GIVEN RECORDS →
/-- Whether a head's own record breaks R287; `base` is the first address of the tile's slice, `room` its bytes below the mirror region,
`units` its bank units that are not retired. -/
def kvHeadBad (base room units : Nat) (twin : Bool) (h : Nat) (r : Bytes) : Bool :=
  let f (o n : Nat) : Nat := fieldAt r o n
  let inSlice (a n : Nat) : Bool := decide (base ≤ a) && decide (a + n ≤ base + room)
  let mirror := (f 6 1).testBit 1
  decide (2 < f 0 1) || ! [0x04, 0x05, 0x08, 0x18, 0x0C].contains (f 1 1) || ! [0x04, 0x05].contains (f 2 1) || decide (16 < f 3 1) ||
    decide (131072 < f 12 4) || f 16 8 % 512 != 0 || f 24 8 % 512 != 0 || f 32 4 % 16 != 0 || f 36 4 % 32 != 0 || decide (4096 < f 40 2) ||
    !inSlice (f 16 8) (kvPoolLen r) || !inSlice (f 24 8) (kvShadowLen r) || decide (0x1800000 < f 32 4 + 16 * f 12 4) ||
    decide (0x1800000 < f 36 4 + 32 * f 40 2) || decide (4096 * units < f 12 4) || (mirror && (decide (1 < h) || !twin))

/-- Whether two heads' pools or tables overlap, or a shadow and a pool. -/
def kvClash (a b : Bytes) : Bool :=
  let f (r : Bytes) (o n : Nat) : Nat := fieldAt r o n
  let tabs (r : Bytes) : List (Nat × Nat) := [(f r 32 4, 16 * f r 12 4), (f r 36 4, 32 * f r 40 2)]
  overlap (f a 16 8) (kvPoolLen a) (f b 16 8) (kvPoolLen b) ||
    (tabs a).any (fun u => (tabs b).any (fun v => overlap u.1 u.2 v.1 v.2))

/-- KV (R135, R287, R412). -/
def State.checkKv (s : State) (l : List Section) : Verdict :=
  let twin := match tabBody l 0x31 devScope with | some b => fieldAt b 1 1 != 0xFF | none => false
  firstOf (tabHomes l) (fun e =>
    match tabBody l 0x11 e.1 with
    | none => none
    | some b =>
      let x := tabServer l e.2.1 e.2.2
      let base := (e.2.1 <<< 37) + (e.2.2 <<< 33)
      let room := sliceSize - tabUnits l * 2 ^ 29
      let units := 64 - popCount 64 (s.tile x).facts.bkuRetired
      let rs := kvRecords b
      firstOf rs (fun r =>
        if kvHeadBad base room units twin r.1 r.2 ||
            rs.any (fun g => (decide (g.1 < r.1) && kvClash g.2 r.2) || overlap (fieldAt r.2 24 8) (kvShadowLen r.2) (fieldAt g.2 16 8) (kvPoolLen g.2))
        then some (0x1B, 0x11, e.1, r.1) else none))

/-- ENVELOPE (R295). -/
def checkEnvelope (l : List Section) : Verdict :=
  match tabBody l 0x34 devScope with
  | none => none
  | some b =>
    let w := bitsAt (leVal (b.take 4)) 8 12
    if fieldAt b 0 1 % 4 = 3 then some (0x1C, 0x34, devScope, 0)
    else if w < 300 ∨ 2800 < w then some (0x1C, 0x34, devScope, 1)
    else none

/-- Step 6, in the order of R297. -/
def State.validate (s : State) (l : List Section) : Verdict :=
  if s.rd F.SYS_FP_STATUS_VALID 0 = 0 ∨ s.rd F.SYS_BOOT_STATUS_STAGE 0 ≠ 0xA then some (0x09, 0, 0, 0)
  else
    (s.checkRole l).or ((checkLogical l).or ((s.checkSubst l).or ((checkSide l).or ((s.checkPch l).or ((s.checkCaps l).or ((s.checkPort l).or
      ((s.checkDegrade l).or ((s.checkRoute l).or ((checkBeat l).or ((checkTwin l).or ((s.checkKv l).or (checkEnvelope l))))))))))))

/-! ### The load (R296, R297) -/

/-- The positions that a section affects (R296). -/
def State.secTiles (s : State) (ty sc : Nat) : List Nat :=
  if sc = devScope then List.range 104
  else if ty = 0x01 ∨ ty = 0x02 ∨ ty = 0x33 then (List.range 13).map (fun i => 13 * sc + i)
  else match s.tileOfLogical sc with
    | some x => [x]
    | none => []

/-- The lowest position of some with a thread or bank unit RUNNING. -/
def State.busyTile (s : State) (xs : List Nat) : Option Nat :=
  (List.range 104).find? (fun x => xs.contains x && (s.anyRunning x || (s.tile x).units.any (fun u => u.2.st == .running)))

/-- The index of a section in the stream. -/
def secIndex (ps : List Parsed) (ty sc : Nat) : Nat :=
  ((List.range ps.length).find? (fun i => match ps[i]? with
    | some p => p.2.type == ty && p.2.scope == sc
    | none => false)).getD noSec

/-- Steps 2 to 4: the header, the sections and the table the load would leave. -/
def State.bondFront (s : State) (b : Bytes) : Except BondFail (List Parsed × List Section) :=
  let h := b.take 64
  let len := fieldAt h 8 4
  let kind := fieldAt h 14 1
  if b.length < 64 ∨ len < 64 ∨ 1048576 < len ∨ b.length < len then .error ⟨0x02, noSec, 0⟩
  else match s.headerCheck h with
  | some e => .error e
  | none =>
    let stop := if kind = 1 then len else len - 64
    match parseAll kind (fieldAt h 12 2) 0 none ((b.take stop).drop 64) with
    | .error e => .error e
    | .ok ps =>
      match s.newTable h ((b.take len).drop (len - 64)) ps with
      | .error e => .error e
      | .ok l => .ok (ps, l)

/-- Step 5 (R34, R29): both stand whatever follows. -/
def State.bondPending (s : State) : State :=
  (List.range 8).foldl (fun a p => a.replaceWays p) ((List.range 104).foldl (fun a x => a.retireDue x) s)

/-- Steps 6 to 9. The floor plan does not change meanwhile, so step 8 has nothing to do (log entry 48). -/
def State.bondRest (s : State) (h : Bytes) (ps : List Parsed) (l : List Section) : State :=
  let keys := ps.map (fun p => (p.2.type, p.2.scope))
  match s.validate l with
  | some (code, ty, sc, detail) => s.bondEnd code (secIndex ps ty sc) detail
  | none =>
    let kind := fieldAt h 14 1
    match s.busyTile (if kind = 1 then keys.flatMap (fun k => s.secTiles k.1 k.2) else List.range 104) with
    | some x => s.bondEnd 0x01 noSec x
    | none =>
      let s1 : State := { s with bond := { s.bond with pend := some (l, h, keys) } }
      if (zeroTiles l kind keys).isEmpty then s1.bondZeroed else s1.wr F.BND_STATUS_STATE 0 2

/-- The stream has been read (R297). A stream without sections changes nothing once its header and signature pass (R280). -/
def State.bondRead (s : State) (src : HostRead) : State :=
  if s.rd F.BND_STATUS_STATE 0 ≠ 1 then s
  else match src with
  | .fault _ _ => s.bondEnd 0x02 noSec 0
  | .data b =>
    match s.bondFront b with
    | .error e => s.bondEnd e.code e.sec e.detail
    | .ok (ps, l) => if ps.isEmpty then s.bondEnd 0 noSec 0 else (s.bondPending).bondRest (b.take 64) ps l

/-- A write of 1 to LOAD (R296, R297); 0x24_0008 is the offset of BND_CTL. -/
def State.bondStart (s : State) : State :=
  if s.rd F.BND_STATUS_STATE 0 ≠ 0 then s.noteWrite 0x240008
  else (s.commissionStop).wrs 0 [(F.BND_CTL_LOAD, 1), (F.BND_STATUS_STATE, 1)]

/-- BOND_STREAM_LOAD (R297). -/
def execBondStreamLoad (t : Nat) (s : State) : Result := .next ((s.tick t).bondStart)
/-- BOND_STREAM_READ (R297). -/
def execBondStreamRead (t : Nat) (src : HostRead) (s : State) : Result := .next ((s.tick t).bondRead src)
/-- SUBST_ZEROING_DONE (R305). -/
def execSubstZeroingDone (t : Nat) (s : State) : Result :=
  let s1 := s.tick t
  .next (if s1.rd F.BND_STATUS_STATE 0 = 2 then s1.bondZeroed else s1)

end Sys2Proof.Machine
end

TASK REQUIREMENTS →
Copy nothing except the lines from the one holding "pass (R280). -/" through the last line of the data above, and return them exactly.

REPLY →
/-- The stream has been read (R297). A stream without sections changes nothing once its header and signature pass (R280). -/
def State.bondRead (s : State) (src : HostRead) : State :=
  if s.rd F.BND_STATUS_STATE 0 ≠ 1 then s
  else match src with
  | .fault _ _ => s.bondEnd 0x02 noSec 0
  | .data b =>
    match s.bondFront b with
    | .error e => s.bondEnd e.code e.sec e.detail
    | .ok (ps, l) => if ps.isEmpty then s.bondEnd 0 noSec 0 else (s.bondPending).bondRest (b.take 64) ps l

/-- A write of 1 to LOAD (R296, R297); 0x24_0008 is the offset of BND_CTL. -/
def State.bondStart (s : State) : State :=
  if s.rd F.BND_STATUS_STATE 0 ≠ 0 then s.noteWrite 0x240008
  else (s.commissionStop).wrs 0 [(F.BND_CTL_LOAD, 1), (F.BND_STATUS_STATE, 1)]

/-- BOND_STREAM_LOAD (R297). -/
def execBondStreamLoad (t : Nat) (s : State) : Result := .next ((s.tick t).bondStart)
/-- BOND_STREAM_READ (R297). -/
def execBondStreamRead (t : Nat) (src : HostRead) (s : State) : Result := .next ((s.tick t).bondRead src)
/-- SUBST_ZEROING_DONE (R305). -/
def execSubstZeroingDone (t : Nat) (s : State) : Result :=
  let s1 := s.tick t
  .next (if s1.rd F.BND_STATUS_STATE 0 = 2 then s1.bondZeroed else s1)

end Sys2Proof.Machine
end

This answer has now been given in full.